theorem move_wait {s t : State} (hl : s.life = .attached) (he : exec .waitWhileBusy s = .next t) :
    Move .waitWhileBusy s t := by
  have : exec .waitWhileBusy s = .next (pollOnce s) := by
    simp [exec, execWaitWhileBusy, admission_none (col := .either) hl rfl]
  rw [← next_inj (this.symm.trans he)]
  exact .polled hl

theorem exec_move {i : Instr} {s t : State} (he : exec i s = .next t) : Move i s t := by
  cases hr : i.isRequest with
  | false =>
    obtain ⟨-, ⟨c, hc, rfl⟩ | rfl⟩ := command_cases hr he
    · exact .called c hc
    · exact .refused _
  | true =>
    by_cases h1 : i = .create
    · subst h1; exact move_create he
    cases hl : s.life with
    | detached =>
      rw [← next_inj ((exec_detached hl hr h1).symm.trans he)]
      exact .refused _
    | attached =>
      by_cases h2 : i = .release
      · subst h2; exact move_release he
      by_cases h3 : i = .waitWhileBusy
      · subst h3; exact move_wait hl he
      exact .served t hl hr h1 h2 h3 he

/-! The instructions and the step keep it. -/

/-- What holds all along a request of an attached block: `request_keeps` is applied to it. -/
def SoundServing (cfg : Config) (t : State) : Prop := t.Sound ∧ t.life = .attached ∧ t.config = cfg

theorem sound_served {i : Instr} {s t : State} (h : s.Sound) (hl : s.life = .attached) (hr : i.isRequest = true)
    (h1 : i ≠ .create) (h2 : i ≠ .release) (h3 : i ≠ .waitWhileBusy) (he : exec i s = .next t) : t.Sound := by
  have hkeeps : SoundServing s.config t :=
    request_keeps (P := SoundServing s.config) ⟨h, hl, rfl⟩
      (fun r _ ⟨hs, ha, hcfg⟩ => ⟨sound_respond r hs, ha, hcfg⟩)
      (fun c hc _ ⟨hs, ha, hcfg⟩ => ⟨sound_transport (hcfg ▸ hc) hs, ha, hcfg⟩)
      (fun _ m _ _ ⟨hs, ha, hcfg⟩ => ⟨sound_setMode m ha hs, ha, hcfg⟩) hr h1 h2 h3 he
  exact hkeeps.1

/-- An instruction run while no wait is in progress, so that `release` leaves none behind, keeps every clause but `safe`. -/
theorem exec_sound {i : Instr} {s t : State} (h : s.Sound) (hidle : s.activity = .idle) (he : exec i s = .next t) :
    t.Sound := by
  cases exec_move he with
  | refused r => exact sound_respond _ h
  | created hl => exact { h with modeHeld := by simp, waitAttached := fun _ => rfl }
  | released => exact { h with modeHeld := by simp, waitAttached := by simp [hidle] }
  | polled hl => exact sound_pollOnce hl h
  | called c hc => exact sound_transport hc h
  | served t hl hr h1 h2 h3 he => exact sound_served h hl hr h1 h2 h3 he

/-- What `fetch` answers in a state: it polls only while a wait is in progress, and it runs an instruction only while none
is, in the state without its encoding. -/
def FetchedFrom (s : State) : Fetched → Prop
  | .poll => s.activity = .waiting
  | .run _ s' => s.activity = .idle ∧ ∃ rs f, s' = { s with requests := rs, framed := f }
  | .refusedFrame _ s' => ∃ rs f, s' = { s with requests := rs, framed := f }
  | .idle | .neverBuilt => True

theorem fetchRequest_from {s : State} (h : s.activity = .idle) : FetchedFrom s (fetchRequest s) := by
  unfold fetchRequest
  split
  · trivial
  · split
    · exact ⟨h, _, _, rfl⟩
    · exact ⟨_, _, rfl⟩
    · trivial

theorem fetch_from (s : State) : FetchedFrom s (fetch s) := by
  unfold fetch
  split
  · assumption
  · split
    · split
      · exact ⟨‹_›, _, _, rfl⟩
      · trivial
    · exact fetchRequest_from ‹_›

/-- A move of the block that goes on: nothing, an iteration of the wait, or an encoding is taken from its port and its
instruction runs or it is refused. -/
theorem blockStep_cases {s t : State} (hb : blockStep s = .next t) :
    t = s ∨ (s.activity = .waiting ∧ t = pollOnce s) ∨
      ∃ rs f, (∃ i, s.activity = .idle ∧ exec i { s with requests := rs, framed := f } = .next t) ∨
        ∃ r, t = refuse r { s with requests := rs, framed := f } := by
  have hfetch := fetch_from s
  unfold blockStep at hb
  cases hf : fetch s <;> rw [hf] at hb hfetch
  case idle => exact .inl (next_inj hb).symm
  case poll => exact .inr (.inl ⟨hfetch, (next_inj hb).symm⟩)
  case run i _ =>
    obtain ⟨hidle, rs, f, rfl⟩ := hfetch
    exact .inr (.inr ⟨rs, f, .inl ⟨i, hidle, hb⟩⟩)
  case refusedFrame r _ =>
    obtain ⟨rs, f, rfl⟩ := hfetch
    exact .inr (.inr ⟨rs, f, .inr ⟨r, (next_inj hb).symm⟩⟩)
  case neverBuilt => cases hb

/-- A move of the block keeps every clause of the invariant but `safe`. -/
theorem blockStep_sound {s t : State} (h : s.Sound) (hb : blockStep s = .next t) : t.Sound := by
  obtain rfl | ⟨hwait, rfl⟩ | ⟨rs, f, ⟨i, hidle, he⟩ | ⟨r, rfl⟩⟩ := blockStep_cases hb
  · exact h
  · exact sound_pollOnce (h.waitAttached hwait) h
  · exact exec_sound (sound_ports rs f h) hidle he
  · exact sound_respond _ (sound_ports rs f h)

┄┄┄┄┄┄

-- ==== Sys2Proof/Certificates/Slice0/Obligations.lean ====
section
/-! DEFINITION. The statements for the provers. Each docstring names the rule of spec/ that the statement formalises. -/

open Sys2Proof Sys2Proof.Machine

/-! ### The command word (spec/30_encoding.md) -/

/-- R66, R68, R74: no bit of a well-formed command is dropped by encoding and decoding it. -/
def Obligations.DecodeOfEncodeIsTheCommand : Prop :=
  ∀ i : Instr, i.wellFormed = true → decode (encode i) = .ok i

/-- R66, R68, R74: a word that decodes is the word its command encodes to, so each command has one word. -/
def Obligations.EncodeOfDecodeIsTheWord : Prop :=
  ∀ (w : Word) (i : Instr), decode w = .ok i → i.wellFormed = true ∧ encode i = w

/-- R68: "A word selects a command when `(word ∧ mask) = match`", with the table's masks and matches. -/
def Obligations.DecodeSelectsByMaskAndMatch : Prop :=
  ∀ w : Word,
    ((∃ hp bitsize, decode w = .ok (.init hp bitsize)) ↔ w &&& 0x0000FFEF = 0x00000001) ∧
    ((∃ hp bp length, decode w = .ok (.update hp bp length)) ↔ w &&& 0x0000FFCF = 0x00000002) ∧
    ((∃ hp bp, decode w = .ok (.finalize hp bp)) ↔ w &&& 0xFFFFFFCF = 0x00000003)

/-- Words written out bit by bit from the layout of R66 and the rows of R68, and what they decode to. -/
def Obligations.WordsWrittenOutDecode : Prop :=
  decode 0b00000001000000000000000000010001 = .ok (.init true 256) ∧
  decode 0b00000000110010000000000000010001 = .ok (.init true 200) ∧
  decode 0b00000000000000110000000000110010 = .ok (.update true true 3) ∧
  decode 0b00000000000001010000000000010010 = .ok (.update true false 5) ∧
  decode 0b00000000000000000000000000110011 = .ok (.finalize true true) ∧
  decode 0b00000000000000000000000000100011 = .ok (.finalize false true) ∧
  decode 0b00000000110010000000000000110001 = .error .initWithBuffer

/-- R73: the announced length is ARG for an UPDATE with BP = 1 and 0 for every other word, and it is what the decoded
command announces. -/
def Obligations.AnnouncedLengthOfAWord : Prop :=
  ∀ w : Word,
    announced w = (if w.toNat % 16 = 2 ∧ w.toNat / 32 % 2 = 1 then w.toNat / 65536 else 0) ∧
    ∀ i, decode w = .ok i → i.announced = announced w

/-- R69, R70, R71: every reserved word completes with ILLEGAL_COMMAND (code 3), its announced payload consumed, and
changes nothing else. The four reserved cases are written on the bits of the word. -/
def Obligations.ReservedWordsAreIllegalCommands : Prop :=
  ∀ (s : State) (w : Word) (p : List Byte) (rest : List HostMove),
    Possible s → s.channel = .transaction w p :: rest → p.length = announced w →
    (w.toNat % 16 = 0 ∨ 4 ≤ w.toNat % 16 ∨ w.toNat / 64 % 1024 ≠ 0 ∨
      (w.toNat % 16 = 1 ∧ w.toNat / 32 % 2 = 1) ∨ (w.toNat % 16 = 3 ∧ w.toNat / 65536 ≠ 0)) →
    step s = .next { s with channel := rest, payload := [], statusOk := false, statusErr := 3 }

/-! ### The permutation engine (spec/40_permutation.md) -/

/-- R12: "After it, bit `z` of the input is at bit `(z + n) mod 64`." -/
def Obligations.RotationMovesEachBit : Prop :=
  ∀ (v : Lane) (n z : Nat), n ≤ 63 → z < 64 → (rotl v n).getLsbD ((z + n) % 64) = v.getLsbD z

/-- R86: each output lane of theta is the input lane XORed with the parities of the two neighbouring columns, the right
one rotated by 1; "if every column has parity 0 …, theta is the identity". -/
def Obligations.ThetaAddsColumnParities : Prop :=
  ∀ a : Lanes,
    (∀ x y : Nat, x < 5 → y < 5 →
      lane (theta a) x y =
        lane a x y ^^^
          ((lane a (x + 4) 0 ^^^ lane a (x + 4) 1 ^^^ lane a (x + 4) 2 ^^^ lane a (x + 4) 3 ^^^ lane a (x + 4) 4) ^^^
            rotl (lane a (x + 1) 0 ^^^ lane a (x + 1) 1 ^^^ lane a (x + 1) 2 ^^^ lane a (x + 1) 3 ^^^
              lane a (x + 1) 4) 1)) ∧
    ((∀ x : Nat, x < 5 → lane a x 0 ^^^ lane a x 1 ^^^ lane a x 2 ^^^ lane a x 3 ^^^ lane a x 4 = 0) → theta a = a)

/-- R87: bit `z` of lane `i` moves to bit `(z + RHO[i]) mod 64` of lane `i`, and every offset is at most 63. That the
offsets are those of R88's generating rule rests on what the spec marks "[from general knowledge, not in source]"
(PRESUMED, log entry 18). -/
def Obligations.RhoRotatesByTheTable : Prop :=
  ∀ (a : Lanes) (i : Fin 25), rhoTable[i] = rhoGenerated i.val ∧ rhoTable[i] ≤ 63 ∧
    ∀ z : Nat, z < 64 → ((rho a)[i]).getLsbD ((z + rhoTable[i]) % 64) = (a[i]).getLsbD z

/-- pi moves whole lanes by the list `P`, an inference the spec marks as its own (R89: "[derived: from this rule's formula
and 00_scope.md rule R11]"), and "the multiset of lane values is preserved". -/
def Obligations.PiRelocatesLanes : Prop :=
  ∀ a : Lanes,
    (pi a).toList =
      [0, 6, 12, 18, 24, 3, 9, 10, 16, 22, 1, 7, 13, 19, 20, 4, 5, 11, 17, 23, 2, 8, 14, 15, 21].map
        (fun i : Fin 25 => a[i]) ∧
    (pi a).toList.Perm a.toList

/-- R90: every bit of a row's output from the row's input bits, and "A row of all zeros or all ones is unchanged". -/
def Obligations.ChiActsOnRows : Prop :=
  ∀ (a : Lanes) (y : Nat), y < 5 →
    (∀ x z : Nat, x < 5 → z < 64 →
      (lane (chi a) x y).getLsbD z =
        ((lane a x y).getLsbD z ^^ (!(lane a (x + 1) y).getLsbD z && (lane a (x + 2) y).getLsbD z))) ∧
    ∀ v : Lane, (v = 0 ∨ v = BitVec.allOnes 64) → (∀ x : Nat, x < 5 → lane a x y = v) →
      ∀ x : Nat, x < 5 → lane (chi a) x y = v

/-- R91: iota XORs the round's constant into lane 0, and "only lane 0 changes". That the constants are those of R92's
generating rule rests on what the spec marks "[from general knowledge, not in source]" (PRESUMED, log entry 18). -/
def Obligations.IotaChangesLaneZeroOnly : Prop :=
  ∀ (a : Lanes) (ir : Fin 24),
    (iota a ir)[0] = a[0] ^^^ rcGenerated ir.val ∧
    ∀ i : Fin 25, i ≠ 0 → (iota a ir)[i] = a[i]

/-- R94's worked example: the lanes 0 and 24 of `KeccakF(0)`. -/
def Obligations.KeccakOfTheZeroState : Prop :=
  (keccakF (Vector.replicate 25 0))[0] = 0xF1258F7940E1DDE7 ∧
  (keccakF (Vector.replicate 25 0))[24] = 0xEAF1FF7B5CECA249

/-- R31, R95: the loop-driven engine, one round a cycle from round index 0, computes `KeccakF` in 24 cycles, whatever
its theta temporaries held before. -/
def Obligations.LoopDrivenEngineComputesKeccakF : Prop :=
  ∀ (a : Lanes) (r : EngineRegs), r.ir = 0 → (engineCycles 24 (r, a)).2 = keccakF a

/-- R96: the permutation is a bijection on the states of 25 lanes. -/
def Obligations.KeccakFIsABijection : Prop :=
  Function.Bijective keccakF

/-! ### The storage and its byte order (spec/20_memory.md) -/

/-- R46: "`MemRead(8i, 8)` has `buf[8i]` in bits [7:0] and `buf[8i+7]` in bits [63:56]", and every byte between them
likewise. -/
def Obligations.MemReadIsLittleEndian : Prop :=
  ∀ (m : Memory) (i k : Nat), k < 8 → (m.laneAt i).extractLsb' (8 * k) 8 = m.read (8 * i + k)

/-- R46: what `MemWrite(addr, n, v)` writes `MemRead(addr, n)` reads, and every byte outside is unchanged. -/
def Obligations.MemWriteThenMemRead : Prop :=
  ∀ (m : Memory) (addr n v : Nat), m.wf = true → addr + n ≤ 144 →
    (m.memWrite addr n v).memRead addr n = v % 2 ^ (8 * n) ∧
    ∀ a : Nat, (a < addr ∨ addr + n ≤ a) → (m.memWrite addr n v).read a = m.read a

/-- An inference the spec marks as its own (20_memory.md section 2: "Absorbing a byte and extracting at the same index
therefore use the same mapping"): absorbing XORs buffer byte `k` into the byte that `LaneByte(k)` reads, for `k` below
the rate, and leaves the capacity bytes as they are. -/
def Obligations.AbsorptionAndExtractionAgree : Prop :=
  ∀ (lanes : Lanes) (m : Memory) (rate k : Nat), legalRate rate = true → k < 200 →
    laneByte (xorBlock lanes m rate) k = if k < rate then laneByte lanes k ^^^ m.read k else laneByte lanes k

┄┄┄┄┄┄

Transcribe the records above from the line holding "((∃ hp bitsize, decode" down to the line holding "decode 0b00000000110010000000000000110001 = .error", inclusive, without adding anything.

    ((∃ hp bitsize, decode w = .ok (.init hp bitsize)) ↔ w &&& 0x0000FFEF = 0x00000001) ∧
    ((∃ hp bp length, decode w = .ok (.update hp bp length)) ↔ w &&& 0x0000FFCF = 0x00000002) ∧
    ((∃ hp bp, decode w = .ok (.finalize hp bp)) ↔ w &&& 0xFFFFFFCF = 0x00000003)

/-- Words written out bit by bit from the layout of R66 and the rows of R68, and what they decode to. -/
def Obligations.WordsWrittenOutDecode : Prop :=
  decode 0b00000001000000000000000000010001 = .ok (.init true 256) ∧
  decode 0b00000000110010000000000000010001 = .ok (.init true 200) ∧
  decode 0b00000000000000110000000000110010 = .ok (.update true true 3) ∧
  decode 0b00000000000001010000000000010010 = .ok (.update true false 5) ∧
  decode 0b00000000000000000000000000110011 = .ok (.finalize true true) ∧
  decode 0b00000000000000000000000000100011 = .ok (.finalize false true) ∧
  decode 0b00000000110010000000000000110001 = .error .initWithBuffer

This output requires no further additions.